К.: Обратный порядок.
Д.: Да, обратный порядок. В общем, скорее, этот размах в минус книжке идет. Я рассталась давно уже со старыми текстами. Мне изнутри не видно, как они меняются, но мне кажется, что они меняются, потому что я меняюсь и естественно было бы, если бы это отражалось на всем остальном.
К.: Понятно. Значит, я тогда уточню. Многописание, на мой взгляд, хорошо, а не плохо. Когда человек много пишет, когда он находится в форме, ну - это как хоккейный вратарь, который стоит, ему много бросают, он постоянно в игре, все хорошо. Ну вот, условно говоря, есть Гандлевский – так вышло, что почти в каждом интервью мы тут упоминаем Гандлевского, потому что он великолепный поэт, и кроме того - потому что он как-то обозначил какие-то очень важные темы. Считается, что Гандлевский пишет три стихотворения в год. Мы все понимаем, ну не может человек писать три стихотворения в год, наверное, он пишет пятнадцать, наверное, из них семь он даже он не дописывает, понимая, что это не его уровень. По ходу, так или иначе, он нам дает три стихотворения в год. Да? Ну, три стихотворения, пять стихотворений. И Гандлевский делает за нас труд отбора, за нас в широком смысле: за издателей, составителей и т.д. Из того, что выдано нам Гандлевским, уже отбор делать не надо. Три стихотворения Гандлевского - это меньше, чем хотелось бы, а не больше. Вот сколько ты выдаешь в год примерно? Не пишешь, а именно выдаешь?
Д.: Я не считала, я не могу примерно сказать, сколько я выдаю. Ну, наверное, где-то сто. То, что можно показать.
К.: Сто - это с точки зрения человека, который идет на поэтический вечер, с точки зрения человека, который даже находится в цехе, это немножко много, сто стихотворений в год…
Д.: Наверное.
К.: …от одного поэта, потому что есть какой-то цех поэтов, не в смысле Гумилева, а в смысле профессионального, условно говоря, цеха, каждый сколько-то выдает, нам хотелось бы со всем этим… Вот почему я спрашиваю, стихи в каком-то смысле как дети, ну понятно, есть такая аналогия, не мы ее выдумали. У тебя два сына, их надо в какой-то момент ну не то, чтобы устраивать в институт, но помочь, не то чтобы прямо отмазать от армии, но помочь отмазать от армии. Сто стихов в год, для каждого надо что-то сделать, его надо куда-то устроить. Это не чрезмерные хлопоты?
Д.: Ну, я как-то по-другому на все это смотрю.
К.: А как ты на это смотришь?
Д.: Не так социально, то есть более эгоистически, что ли.
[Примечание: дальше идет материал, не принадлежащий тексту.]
/-- BUF filled by E.RDSEQ: the bytes received where they were put, the rest as before (R137). -/
theorem memRead_memFill : ∀ (vs : List Byte) (m : List Host.Cell) (j x : Nat), Memory.wf m = true →
    j + vs.length ≤ 256 →
    memRead (memFill m j vs) x = if j ≤ x ∧ x < j + vs.length then vs.getD (x - j) 0#8 else memRead m x
  | [], m, j, x, _, _ => by simp [memFill]
  | v :: vs, m, j, x, hm, hj => by
    rw [List.length_cons] at hj ⊢
    have hwf := memWfFrom_memWrite v hm (Nat.zero_le j) (by simp [Config.bufSize]; omega)
    rw [memFill, memRead_memFill vs _ (j + 1) x hwf (by omega)]
    rcases Nat.lt_trichotomy x j with hlt | rfl | hgt
    · rw [if_neg (by omega), if_neg (by omega), memRead_memWrite_other v (by omega)]
    · rw [if_neg (by omega), if_pos (by omega), memRead_memWrite_same x v hm, Nat.sub_self]
      rfl
    · rw [memRead_memWrite_other v (by omega), show x - j = x - (j + 1) + 1 by omega, List.getD_cons_succ]
      simp only [show (j + 1 ≤ x ∧ x < j + 1 + vs.length) ↔ (j ≤ x ∧ x < j + (vs.length + 1)) by omega]

end Sys2Proof.Machine

namespace Sys2Proof.Claim
open Sys2Proof.Machine

/-- Settles O30, by `path_poll`. -/
theorem eWaitrdyMakesOneAttemptMore : Obligations.EWaitrdyMakesOneAttemptMore := by
  intro k s hr hst
  have ⟨_, hbph, _, _, hcodes⟩ := hr
  obtain ⟨t, hrun, hend, htrace, hg⟩ := run_command rfl rfl hr hst (path_eWaitrdy k hcodes hbph) rfl rfl
  exact ⟨t, hrun, hend, htrace, congrArg Regs.nak hg, congrArg Regs.result hg, congrArg Regs.buf hg,
    congrArg Regs.twdr hg⟩

/-- Settles O31: the data phase, then the poll. -/
theorem eWrbyteWritesAndWaits : Obligations.EWrbyteWritesAndWaits := by
  intro a d a1 a2 a3 k s hr hst
  have ⟨_, hbph, _, _, hcodes⟩ := hr
  obtain ⟨t, hrun, hend, htrace, hg⟩ := run_command rfl rfl hr hst (path_eWrbyte a d a1 a2 a3 k hcodes hbph) rfl rfl
  rw [← List.append_assoc] at htrace
  exact ⟨t, hrun, hend, htrace, congrArg Regs.nak hg, congrArg Regs.result hg, congrArg Regs.buf hg⟩

/-- Settles O32: the address phases, one receive, the stop. -/
theorem eRdbyteReturnsTheByteReceived : Obligations.ERdbyteReturnsTheByteReceived := by
  intro a v a1 a2 a3 s hr hst
  have ⟨_, hbph, _, _, _⟩ := hr
  obtain ⟨t, hrun, hend, htrace, hg⟩ := run_command rfl rfl hr hst (path_eRdbyte a v a1 a2 a3 hbph) rfl rfl
  exact ⟨t, hrun, hend, htrace, congrArg Regs.result hg, congrArg Regs.twdr hg, congrArg Regs.nak hg,
    congrArg Regs.buf hg⟩

/-- Settles O33: the rounded address, the data bytes by `path_page`, the poll. -/
theorem eWrpageSendsTheEightBytes : Obligations.EWrpageSendsTheEightBytes := by
  intro a a1 a2 acks k s hr hlen hst
  have ⟨_, hbph, _, _, hcodes⟩ := hr
  rw [List.append_assoc (_ ++ _) (acks.flatMap _)] at hst
  obtain ⟨t, hrun, hend, htrace, hg⟩ :=
    run_command rfl rfl hr hst (path_eWrpage a a1 a2 acks k hlen hcodes hbph) rfl rfl
  refine ⟨t, hrun, hend, ?_, congrArg Regs.nak hg, congrArg Regs.result hg, congrArg Regs.buf hg⟩
  rw [htrace, pageEvents_eq_zipWith, hlen, ← List.range_eq_range']
  simp only [List.append_assoc]
  rfl

/-- Settles O34: the address phases, the receives by `path_receives`, and BUF by `memRead_memFill`. -/
theorem eRdseqFillsTheBuffer : Obligations.ERdseqFillsTheBuffer := by
  intro a n a1 a2 a3 vs s hr hwf hn hlen hst
  have ⟨_, hbph, _, _, _⟩ := hr
  have hz : lengthZero (.eRdseq a n) = false := by simpa [lengthZero] using hn
  rw [List.append_assoc, List.append_assoc, ← List.append_assoc (vs.flatMap _)] at hst
  obtain ⟨t, hrun, hend, htrace, hg⟩ := run_command hz rfl hr hst (path_eRdseq a n a1 a2 a3 vs hn hlen hbph) rfl rfl
  refine ⟨t, hrun, hend, ?_, fun j => ?_, congrArg Regs.result hg, congrArg Regs.twdr hg, congrArg Regs.nak hg⟩
  · rw [htrace]
    simp only [List.append_assoc]
    rfl
  · have hbuf : t.buf = memFill s.buf 0 vs := congrArg Regs.buf hg
    have hn' := n.isLt
    rw [hbuf, memRead_memFill vs s.buf 0 j hwf (by omega), hlen, Nat.zero_add, Nat.sub_zero]
    simp only [Nat.zero_le, true_and]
Для меня имеет смысл какое-то количество текстов, которое я сама как то оцениваю – то, что можно показывать, не знаю, во что-то оформить, вроде книжки…
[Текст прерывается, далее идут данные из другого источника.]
/-- Every check of one element of one access, in the order of R140: where it goes, or how it ends. -/
def State.resolve (s : State) (die : Nat) (who : Who) (acc : Acc) (addr : DWord) (n : Nat) : Except Bad Place :=
  let a := addr.toNat
  let region := a / 2 ^ 56
  let low := a % 2 ^ 56
  let unaligned := (n == 2 || n == 4 || n == 8 || n == 16) && a % n != 0
  if region == 1 then
    if 2 ^ 30 ≤ low then .error (.cls 0x10)
    else if unaligned then .error (.cls 0x11)
    else s.sCheck who acc false low n
  else if region == 2 then
    let g := match who.wg with
      | some k => s.gridOf (s.wgOf k).grid
      | none => gridNone
    if g.paramsz < low + n then .error (.cls 0x10)
    else if unaligned then .error (.cls 0x11)
    else if acc.writes then .error (.cls 0x17)
    else match s.translate die who.ctx (g.param.toNat + low) with
      | .error c => .error (.cls c)
      | .ok (e, b) => s.leafCheck who acc (g.param.toNat + low) n e b
  else if region == 3 then
    if !low.testBit 47 || low % 2 ^ 47 / 2 ^ 30 != 0 then .error (.cls 0x10)
    else if unaligned then .error (.cls 0x11)
    else if low / 2 ^ 48 == s.modnum then s.sCheck who acc true (low % 2 ^ 30) n
    else if (s.ctxOf who.ctx).conf then .error (.cls 0x17)
    else .ok (.peer (low / 2 ^ 48) (low % 2 ^ 48))
  else if a / 2 ^ 56 == 0 || a / 2 ^ 56 == 0xFF then
    if a / 2 ^ 57 != (if a.testBit 56 then 127 else 0) then .error (.cls 0x10)
    else if unaligned then .error (.cls 0x11)
    else match s.translate die who.ctx a with
      | .error c => .error (.cls c)
      | .ok (e, b) => s.leafCheck who acc a n e b
  else .error (.cls 0x10)

/-- A key for a byte of another module's memory, beyond every key of this one. -/
def peerKey (m a : Nat) : Nat := 2 ^ 66 + m * 2 ^ 48 + a % 2 ^ 48

/-! ## Homes, visibility, reads (R150 to R158) -/

/-- Threads of one holder that are threads of the other (R156 conditions 4, 5). -/
def SKind.shares : SKind → SKind → Bool
  | .range a n, .range b m => a < b + m && b < a + n
  | .lane w x, .lane v y => w == v && (x &&& y) != 0
  | .range a n, .lane w x => (List.range 32).any fun j => x.getLsbD j && a ≤ 32 * w + j && 32 * w + j < a + n
  | .lane w x, .range a n => (List.range 32).any fun j => x.getLsbD j && a ≤ 32 * w + j && 32 * w + j < a + n
  | .handler, .handler => true
  | _, _ => false

/-- Who reads: the die, core, workgroup and threads. -/
structure View where
  die : Nat
  core : Nat
  wg : Nat
  kind : SKind
  deriving DecidableEq, Repr

/-- A pending write covers a key. -/
def PWrite.covering (w : PWrite) (k : Nat) : Bool := w.loc ≤ k && k < w.loc + w.bytes.length

/-- The chunk of a context on a core, in record or replay mode (R203). -/
def State.chunkOf (s : State) (core ctx : Nat) : Option Chunk := tfind (tget s.cores core coreReset).chunks ctx

/-- A write that its core buffers until its chunk commits (R203). -/
def State.buffered (s : State) (w : PWrite) : Bool := (s.chunkOf w.core (s.gridOf (s.wgOf w.wg).grid).ctx).isSome

/-- The byte belongs to WAITERS of an arrival word: writes to it are ignored (R147). -/
def State.waitersByte (s : State) (k : Nat) : Bool := s.home.words.any fun w => w + 12 ≤ k && k < w + 16

/-- The byte a read returns (R156): the thread's latest write that its home has not applied, then the die's latest
such write, then the last applied write that is visible at the die; no write to WAITERS (R147). In a chunk of record mode only the core's own
writes, then memory as it stood at the chunk's start (R203). -/
def State.viewByte (s : State) (v : View) (k : Nat) : Byte :=
  let chunk := s.chunkOf v.core (s.gridOf (s.wgOf v.wg).grid).ctx
  let near := s.home.writes.filter fun w =>
    w.2.covering k && w.2.die == v.die && (chunk.isNone || w.2.core == v.core) && !s.waitersByte k
  let own := near.filter fun w => w.2.wg == v.wg && w.2.kind.shares v.kind
  match (own.getLast? <|> near.getLast?) with
  | some w => w.2.bytes.getD (k - w.2.loc) 0
  | none =>
    match chunk with
    | some c => mget c.view k
    | none =>
      match (tget s.home.unseen v.die []).find? fun u => u.loc ≤ k && k < u.loc + u.old.length with
      | some u => u.old.getD (k - u.loc) 0
      | none => mget s.mem k

/-- The bytes a read returns, in address order. -/
def State.view (s : State) (v : View) (k n : Nat) : List Byte := (List.range n).map fun i => s.viewByte v (k + i)

/-- The state with its memory surroundings changed. -/
def State.setHome (s : State) (f : Home → Home) : State := { s with home := f s.home }

/-- Makes every applied write visible at a die (R154, R155). -/
def State.showAll (s : State) (die : Nat) : State :=
  s.setHome fun h => { h with unseen := tset h.unseen die [] }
К.: Ты находишься с ними, да?
Д.: Да. И потом я себе понятней становлюсь, мне понятнее, от чего отталкиваться, я себя вижу, я понимаю, с чем я себя идентифицирую на этот момент. И потом, может быть, из этих ста стихотворений, не знаю, семьдесят или…
К.: Через много лет…
Д.: Может быть, через много лет, может быть, на тот момент, как я сделаю книжку, уже семьдесят окажутся ненужными. Я пойму, что это боковые какие-то ответвления - не мой путь, а тридцать…
К.: То есть в каком-то смысле уютно среди своих стихов. Мы уже уйдем от темы…
Д.: Не то чтобы уютно, они мне просто помогают понимать движение.
К.: Я как-то думал о том, что такое много стихов, уже не с точки зрения социума, не с точки зрения того, что нести в «Арион», в «Воздух», в «Новый мир», а с точки зрения более метафизической, на которую хочется, конечно, перейти. У меня возникла такая метафора, сейчас ты ее либо одобришь, либо нет, что вот, допустим, есть весенний дождь, есть рассвет, их очень много, но мы не можем один из них взять и выкинуть, они все немножко разные и все нам как-то ценны. Да? Вот - летняя гроза, весенний дождь, снегопад, листопад и т.д. этого всего очень много, но это не избыточное. И когда стихи становятся чем-то вот вроде этого, чем-то вроде листьев на дереве, тогда их много, но это не избыточно. У тебя какое-то близкое чувство или нет?
Д.: Мне очень нравится, как ты это понимаешь. Я никогда до этой метафоры сама не доходила, но мне нравится такой взгляд на текст. Для меня это как-то чуть-чуть, наверное, по-другому, наверное, менее естественно, чем так хорошо.
К.: Да, менее естественно, но хотелось бы какой-то вектор движения в сторону вот такой естественности. Да? В сторону высказывания, которое будет как дыхание - или нет?
Д.: Нет, оно, наверное, такое, но я не то чтобы так безумно это все ценю - что как рассветы…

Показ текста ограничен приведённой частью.